METAPOEMA

Quero contar que voltamos para as flores.

Chegar foi como libertar um tempo aprisionado em si a espera de novas horas.

Orvalhei fundo para continuar a cena da terra.

Quando adentrei o passado, um recado da vida: instantaneamente avistei um relógio na parede, inerte como as histórias que pulsam sem eco, a marcar " cinco horas e meia" dum momento que jamais saberei qual foi.

Selada ali estava a alegria que correu os campos perfumados da vida a ensinar que saudade é o preço que se paga pela relatividade do tempo irreal, cuja realidade não escapa a nada.

Mas se tudo parecia igual...dei corda ao tempo.

O mesmo sino tocou. O mesmo trem apitou.

A charrete! Até ela passou pela rua!

O cheiro da chuva, o acalanto do tamborilar noturno das suas goticulas nas folhas de antúrios da vó, a algazarra matinal das maritacas, o verde-amarelo dos canarinhos da terra vermelha, as pombas, a fuga das corujas buraqueiras frente a aurora imponente, o bem-te-vi esguelador , tudo, tudo era o mesmo de sempre.

Tudo a contrariar a contra- regra do tempo.

Só um detalhe diferenciava na minha percepção: o trem que apitou de novo não é mais trem que leva gente, agora é trem que leva cargas...

Senti um perfume. O mesmo. Na mesma mesa, de mesmíssima guarnição impecável.

" menina, vem tomar café!"

Então, sente-mei ali, degustei do grão coado junto ao macio do bolinho da chuva feito pela mão senil e forte da minha Bá e aprendi que a poesia sempre fica para continuar na metafísica do tempo.

Acariciar é função missionária e metafísica de toda poética.

Sim, então quero recontar que voltamos às flores.

Todas elas se reavivaram com a nossa chegada.

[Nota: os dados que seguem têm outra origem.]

-- ==== Sys2Proof/Tests/Slice0.lean ====
section
/-! SUPPORT. Tests: an ill-formed command for each check of Instr.wellFormed, single commands whose results the spec gives,
and one witness theorem per statement with hypotheses: states and operands that meet them. -/

namespace Sys2Proof.Tests

open Sys2Proof Sys2Proof.Machine Sys2Proof.Safety

set_option maxRecDepth 100000
set_option Elab.async false

/-- The device in RUN. -/
def base : State := State.reset.setF pgDev F.devStateState 3
/-- A block that runs. -/
def runs (p : Nat) (s : State) : State := (s.setF p F.ctrlEn 1).setF p F.statRun 1
/-- Tick 5 has begun at HIF and not at CLK; a live field of CLK waits. -/
def ticking : State :=
  { (base.setReg pgClk 0x01C 0x01000064) with
    time := { ticking := true, tick := 5 }, arch := { began := [(pgHif, 5), (pgClk, 4)] }, held := [(keyOf pgClk 0x01C, 0)] }
/-- A block that resets. -/
def inReset (p : Nat) (s : State) : State := (s.setF p F.ctrlEn 1).setF p F.statResetting 1
/-- A link whose page runs, in a state of Table 3.2. -/
def link (l st : Nat) (s : State) : State :=
  ((runs (pgLink l) s).setF (pgLink l) F.macLinkState st).setPort l (fun x => { x with lock := st != 0 })
/-- QMG runs, with a queue that is on and holds items, in cells of B3 from cell 0 on. -/
def queued (q : Nat) (items : List (List Word)) (s : State) : State :=
  let cells := fun k => (List.range (cellsOf (items.getD k []).length)).map (· + ((items.take k).map (fun i => cellsOf i.length)).sum)
  let s := (List.range items.length).foldl (fun s k => storeWords s (cells k) 0 (items.getD k [])) s
  (qdSet (runs pgQmg s) q F.qdescW0En 1).setQueue q (fun x =>
    { x with items := (List.range items.length).map (fun k => { words := (items.getD k []).length, cells := cells k }) })
/-- A PAUSE frame of 7 quanta. -/
def pauseBytes : List Byte :=
  sealFrame ([0x01, 0x80, 0xC2, 0, 0, 0x01, 2, 0, 0, 0, 0, 1, 0x88, 0x08, 0, 1, 0, 7] ++ List.replicate 42 0)
/-- A frame received whole. -/
def whole : RxInfo := { pcsErr := false, smdErr := false, asmErr := false, frags := 1, mpkt := 0, crossing := ⟨0, 0⟩, bitErrs := 0 }
/-- A generator of TPG in a given state, its pulse width set. -/
def generator (n : Nat) (g : GenSt) : State :=
  ((runs pgTpg base).setF pgTpg (F.tpgGenWidthWidth.at 0x20 n) 100).setGen n (fun _ => g)
/-- REFS runs; candidate n is in a state of Table 5.2, the DPLL in a state of Table 5.3 with candidate `sel` selected. -/
def refs (n st d sel : Nat) : State :=
  ((((runs pgRefs base).setF pgRefs (candF F.refsCandStatState n) st).setF pgRefs (candF F.refsCandCfgPrio n) 3).setF
    pgRefs F.refsStatDpll d).setF pgRefs F.refsStatSel sel
/-- A list of a tile. -/
def tileOf (l : List Task) : TileSt := { tasks := l.map (fun k => { task := k }) }
/-- Ingress context 0 in RUN on port 0: two channels of two samples a tick, in cut-through; a CONCEAL task for each of its
strips on tile 0; tick 5 is in progress. -/
def streaming : State :=
  let s := runs pgStrg (runs pgSpx (runs pgLatg (runs (pgTile 0) (link 0 2 base))))
  let s := ingSet (ingSet (ingSet (ingSet s 0 F.ing0W0AshIn 1) 0 F.ing0W0PortMask 1) 0 F.ing0W0SrcNode 3) 0 F.ing0W0SrcStream 9
  let s := ingSet (ingSet (ingSet (ingSet s 0 F.ing0W1Domain 0) 0 F.ing0W1Channels 2) 0 F.ing0W2En 1) 0 F.ing0W2Cdl 100
  let s := (s.setF pgSpx F.spxCfgCutEn 1).setF pgSpx F.spxCfgPredEn 1
  let arch := { s.arch with began := [(pgStrg, 5), (pgSpx, 5), (pgLatg, 5)] }
  let strm := { s.strm with ing := [(0, { accepted := true, state := 2 })], ledger := [(0, 100)] }
  { s with arch, strm, lat.tiles := [(0, tileOf [{ kind := kConceal, object := 0 }, { kind := kConceal, object := 1 }])] }
/-- Change context 0. -/
def ctx0 (f : IngSt → IngSt) (s : State) : State := s.setIng 0 f
/-- The header of a MEDIA frame of that stream for a tick. -/
def mediaHdr (tick : Nat) : AuxHdr :=
  { type := tMedia, node := 3, stream := 9, seq := 1, tick := tick, chanCount := 2, chans := 2, payLen := 12 }
/-- A frame of that stream as far as it has come. -/
def mediaBytes (h : AuxHdr) (got : Nat) : List Byte :=
  [2, 0, 0, 0, 0, 1, 2, 0, 0, 0, 0, 2, 0x88, 0xB5] ++ auxBytes h ++ (List.range got).map (BitVec.ofNat 8)
/-- Egress context 0 of kind 0 on port 0, two channels, with a segment. -/
def sending (e : EgrSeg) : State :=
  let s := egrSet (egrSet streaming 0 F.egr0W0PortMask 1) 0 F.egr0W2Channels 2
  let out := fun k => (k, [({ tick := 4, data := [1, 2, 3, 4] } : OutBlk)])
  { s with strm := { s.strm with egr := [(0, { accepted := true, segs := [e] })] },
           lat := { s.lat with past := [out 0, out 1], outs := [(0, { tick := 5, data := [3, 4, 5, 6] })] } }
/-- Tile 0 in tick 5 with one OUTSTRIP task that posts barrier 3, its input block in slot 0. -/
def tiling (b : Blk) : State :=
  let s := runs pgLatg (runs (pgTile 0) base)
  let k : Task := { kind := kOutstrip, object := 7, inCount := 1, postBar := 3, budget := 100 }
  { s with lat := { s.lat with tiles := [(0, { tileOf [k] with begun := true, tick := 5, store := [(0, b)] })] } }
/-- TDM0 runs with 32-bit slots, slots 0 and 1 enabled on both sides, in states of Tables 10.2 and 10.3. -/
def tdm (rx tx : Nat) (f : AudSt → AudSt) : State :=
  let p := pgTdm 0
  let s := ((runs p base).setF p F.tdmCfgWidth 2).setF p F.tdmCfgMaster 0
  let s := ((s.setF p F.tdmRxRxEn 1).setF p F.tdmRxMaskSlots 3).setF p F.tdmTxTxEn 1
  ((s.setF p F.tdmStatRxState rx).setF p F.tdmStatTxState tx).setAud p f
/-- AES3 receiver 0 runs, its state, lock and subframes given. -/
def aesi (st : Nat) (lock : Bool) (f : AudSt → AudSt) : State :=
  let p := pgAesi 0
  let s := (((runs p base).setF p F.aesiCfgAEn 1).setF p F.aesiCfgBEn 1).setF p F.aesiStatState st
  (s.setB p F.aesiStatLock lock).setAud p f
/-- A bit clock with a level of data and of frame sync at both edges. -/
def sbit (d f : Bool) : SerialBit := ⟨d, d, f, f⟩
/-- A frame of n bit clocks, its sync one bit clock long. -/
def wire (n : Nat) : SerialFrame := { before := sbit true false, bits := (List.range n).map (fun k => sbit (k % 3 == 0) (k == 0)) }
/-- ASRC runs with channel 0 of TDM0 enabled, in a state of Table 10.4. -/
def asrcing (st : Nat) : State :=
  (((runs pgAsrc (tdm 3 3 id)).setF pgAsrc F.asrcChEnEn 1).setF pgAsrc F.asrcChStatState st).setF (pgTdm 0) F.tdmCfgAsrc 1
/-- Drive channel 0 runs in a state of Table 11.2. -/
def drive (st : Nat) (f : DrvSt → DrvSt) : State :=
  { ((runs (pgDrv 0) base).setF (pgDrv 0) F.drvStatState st) with power.drv := [(0, f {})] }
/-- The boost controller of group 0 runs in a state of Table 11.3. -/
def boost (st : Nat) (f : BstSt → BstSt) : State :=
  { ((runs (pgBst 0) base).setF (pgBst 0) F.bstStatState st) with power.bst := [(0, f {})] }
/-- A sense port runs in a state of Table 12.1. -/
def sense (st : Nat) (f : SnsSt → SnsSt) : State :=
  { ((runs (pgSns 0) base).setF (pgSns 0) F.snsStatState st) with meas.sns := [(0, f {})] }
/-- MEA runs at a tick, with an exposure meter in a state. -/
def meters (tick : Nat) (x : ExpSt) : State :=
  let s := runs pgMea base
  { s with time := { s.time with tick := tick }, meas.exps := [(0, x)] }
/-- MEA runs with a tap, and a capture in a mode. -/
def capturing (busy : Bool) (mode post : Nat) : State :=
  ((((meters 5 {}).setF pgMea (F.meaTapEn.at 4 0) 1).setB pgMea F.meaCapStatBusy busy).setF pgMea F.meaCapCtrlMode mode).setF pgMea
    F.meaCapPostTicks post
/-- DIAG runs, with a sweep of steps at a position. -/
def diagnosing (steps : List Nat) (pos : Nat) (chans : SMap DiagChan) : State :=
  { ((runs pgDiag base).setB pgDiag F.diagStatBusy (steps != [])) with
    meas.diag := { steps := steps, pos := pos, mask := 3, chans := chans } }
/-- DIAG runs with a pilot on drive channel 0, which runs. -/
def piloting (x : DiagChan) (seen : SMap Nat) (cap : Nat) : State :=
  { ((runs pgDiag (drive 3 id)).setF pgDiag F.diagPilotEnMask 1) with
    meas.diag := { pilots := [(0, x)], seen := seen, capture := cap } }
/-- A queue that is on, with a limit and a mode of an empty read. -/
def served (items : List (List Word)) (limit mode : Nat) (f : PortQ → PortQ) : State :=
  (qdSet (qdSet (queued 0 items base) 0 F.qdescW1Limit limit) 0 F.qdescW1EmptyMode mode).setQport 0 f
/-- A bank with a test phase and window. -/
def testing (b phase win : Nat) : State := (base.setF (pgMem b) F.memStatBistPhase phase).setF (pgMem b) F.memBistWinOfs win
/-- A device in PROVISIONED or DEPLOYED. -/
def owned (lc : Nat) (s : State) : State := s.setF pgDev F.devLcState lc
/-- Every bank is filled. -/
def filled (s : State) : State := (List.range 8).foldl (fun s b => s.setF (pgMem b) F.memStatInitDone 1) s
/-- SEQ's context 0 in a state, with an action at its PC and the word after it. -/
def acting (st op f a : Nat) (b b2 : Word) (f' : SeqCtxSt → SeqCtxSt) : State :=
  (((((runs pgSeq (filled base)).setF pgSeq (seqF F.seqCtxStatState 0) st).setF pgSeq (seqF F.seqCtxCtrlEn 0) 1).setMemWord 0x08000004
    (w32 (op * 2 ^ 26 + f * 2 ^ 24 + a))).setMemWord 0x08000000 b).setMemWord 0x08000008 b2 |>.setCtx 0 f'
/-- No context of such a state holds a lock. -/
theorem acting_unlocked (st op f a : Nat) (b b2 : Word) (d : Nat) : ((acting st op f a b b2 id).ctx d).locked = [] := by
  by_cases h : d = 0
  · subst h; simp [acting, State.setCtx, State.ctx]; rfl
  · simp only [acting, State.setCtx, State.ctx, SMap.get_put_ne _ _ _ (Ne.symm h)]; rfl
/-- A frame of a command, its CRC-16 in order. -/
def hframe (cmd : Nat) (addr : Word) (len : Byte) (data : List Word) (late : Bool) : HostFrame :=
  let f : HostFrame := { addr := addr, len := len, data := data, crc := 0, late := late }
  { f with crc := crc16 (frameBytes cmd f) }
/-- FLT runs with messages, records and shadows. -/
def faulted (msgs : List FltMsg) (recs : List FltRec) (shadows : List Shadow) : State :=
  { runs pgFlt base with flt := { msgs := msgs, recs := recs, shadows := shadows } }
/-- RED runs in a state of Table 18.4, as does PLK, in a tick. -/
def paired (st tick : Nat) (f : RedSt → RedSt) : State :=
  let s := link 4 2 ((runs pgRed base).setF pgRed F.redStatState st)
  { s with red := f s.red, arch.began := [(pgRed, tick)] }
/-- A frame of the pair with a type, a claim and the word HI of its header. -/
def pairFrame (type : Nat) (claim hi : Word) (n : Nat) : List Byte :=
  [2, 0, 0, 0, 0, 1, 2, 0, 0, 0, 0, 2, 0x88, 0xB5]
    ++ auxBody { type := type, seq := 1, tick := 3, claim := claim, hi := hi } ((List.range n).map (BitVec.ofNat 8)) 1 0
/-- The device in a phase and a state of Table 20.2. -/
def phased (ph : Phase) (n : Nat) : State :=
  let s := State.reset.setF pgDev F.devStateState n
  { s with dev := { s.dev with phase := ph } }
/-- A queue item that is a PAUSE-sized frame. -/
def launchItem : List Word := [0x00040000#32 + 60, 0, 0] ++ List.replicate 15 0
/-- The stream of `streaming`. -/
def s0 : State := streaming
/-- A segment expected in tick 5. -/
def seg1 : SegSt := { due := 5, seq := 1, key := 0, chans := [0, 1], open_ := true }
/-- An AES67 egress context. -/
def egr1 : State :=
  let s := egrSet (egrSet streaming 0 F.egr0W0Kind 1) 0 F.egr1W0PortMask 1
  { s with strm := { s.strm with egr := [(0, { accepted := true, packet := 0 })] },
           flt := { s.flt with safeOut := true }, arch := { s.arch with began := [(pgStrg, 50), (pgLatg, 50)] } }
/-- Tile 0 with a final block. -/
def t0 : State := tiling { tick := 5, st := .ivory, data := [100, 200, 300, 400] }
/-- Tile 0 with its task under way. -/
def busyT : State := t0.setTile 0 (fun x => { x with cur := some 0 })
/-- A full receive FIFO. -/
def full : List (List Int) := List.replicate 32 [1, 2]
/-- A channel of DIAG with n samples summed. -/
def fullc (n : Nat) : DiagChan :=
  { n := n, sv := 1000000, si := 90000, vr := 2 ^ 60, ir := 2 ^ 56, vi := 3, ii := 2 ^ 55, ticks := 0x80000 }
/-- Scales of the sense port of group 0. -/
def scal (s : State) : State := (s.setF (pgSns 0) F.snsScaleVlUv 200).setF (pgSns 0) F.snsScaleIlUa 100
/-- Queue 0 with a limit, a mode of an empty read and a stall time-out. -/
def cfgd (lim mode tmo : Nat) (s : State) : State :=
  qdSet (qdSet (qdSet s 0 F.qdescW1Limit lim) 0 F.qdescW1EmptyMode mode) 0 F.qdescW2StallTmo tmo
/-- Change the memory part. -/
def mxs (f : MemSt → MemSt) (s : State) : State := { s with mx := f s.mx }
/-- One damaged word. -/
def some1 : List Nat := [bankBase 1]
/-- The device with every bank filled. -/
def base1 : State := (List.range 8).foldl (fun s b => s.setF (pgMem b) F.memStatInitDone 1) base
/-- A context with a bus action under way. -/
def tx (z : SeqTxn) : SeqCtxSt → SeqCtxSt := fun x => { x with txn := some z }
/-- A context that waits. -/
def wt (w : SeqWait) : SeqCtxSt → SeqCtxSt := fun x => { x with wait := w }
/-- A deferred read and a deferred write of two words. -/
def rd2 : HostCmd := cmdOf 0x0B (hframe 0x0B 0x05000000 1 [] true)
/-- A deferred write of two words. -/
def wr2 : HostCmd := cmdOf 0x02 (hframe 0x02 0x05000000 1 [3, 4] true)
/-- The device with every bank filled. -/
def fb : State := filled base
/-- The key store usable and network access enabled. -/
def usable (s : State) : State := (s.setB pgSec F.secStatKeysUsable true).setF pgHif F.hifNetNetEn 1
/-- A READ of one word as a network payload. -/
def payR : List Byte := [0x0B, 5, 0, 0, 0, 0]
/-- The header of a network request with a serial number. -/
def hd (n : Nat) : List Byte := auxBytes { type := tControl, node := 3, stream := 4, tick := 5, payLen := 6, hi := 0, lo := n }
/-- Network requests under way. -/
def net (r : List NetReq) : State := { usable fb with hif.net := r }
/-- An Amber message of a level. -/
def am : FltMsg := { src := 0xA0, kind := 5, ctx := 3, level := true }
/-- A Crimson message. -/
def cr (k r : Nat) : FltMsg := { src := 0xA0, kind := k, ctx := 3, crim := true, react := r }
/-- The record of the Amber message. -/
def rec1 : FltRec := { src := 0xA0, kind := 5, ctx := 3, level := true, msg := am }
/-- Change the device part. -/
def dv (f : DevSt → DevSt) (s : State) : State := { s with dev := f s.dev }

O sino ja toca novamente a chamar a cidadezinha para a missa e não mais me interessa saber do dobrar das horas...

Religo- me na realidade das flores efêmeras e sei que são elas a minha oração ao Sagrado.

De súbito tomo o viço da terra a saber que daquele chão não sairei nunca mais.

Broto o perfume dum tempo que impregnou meus sentidos e exalo minhas letras em notas florais.

É o meu jeito simples, delicado e perene: o de ficar para sempre na impermanência de tudo.

E mais uma vez, alheio à vida, o sino badala a entrada de um novo novembro.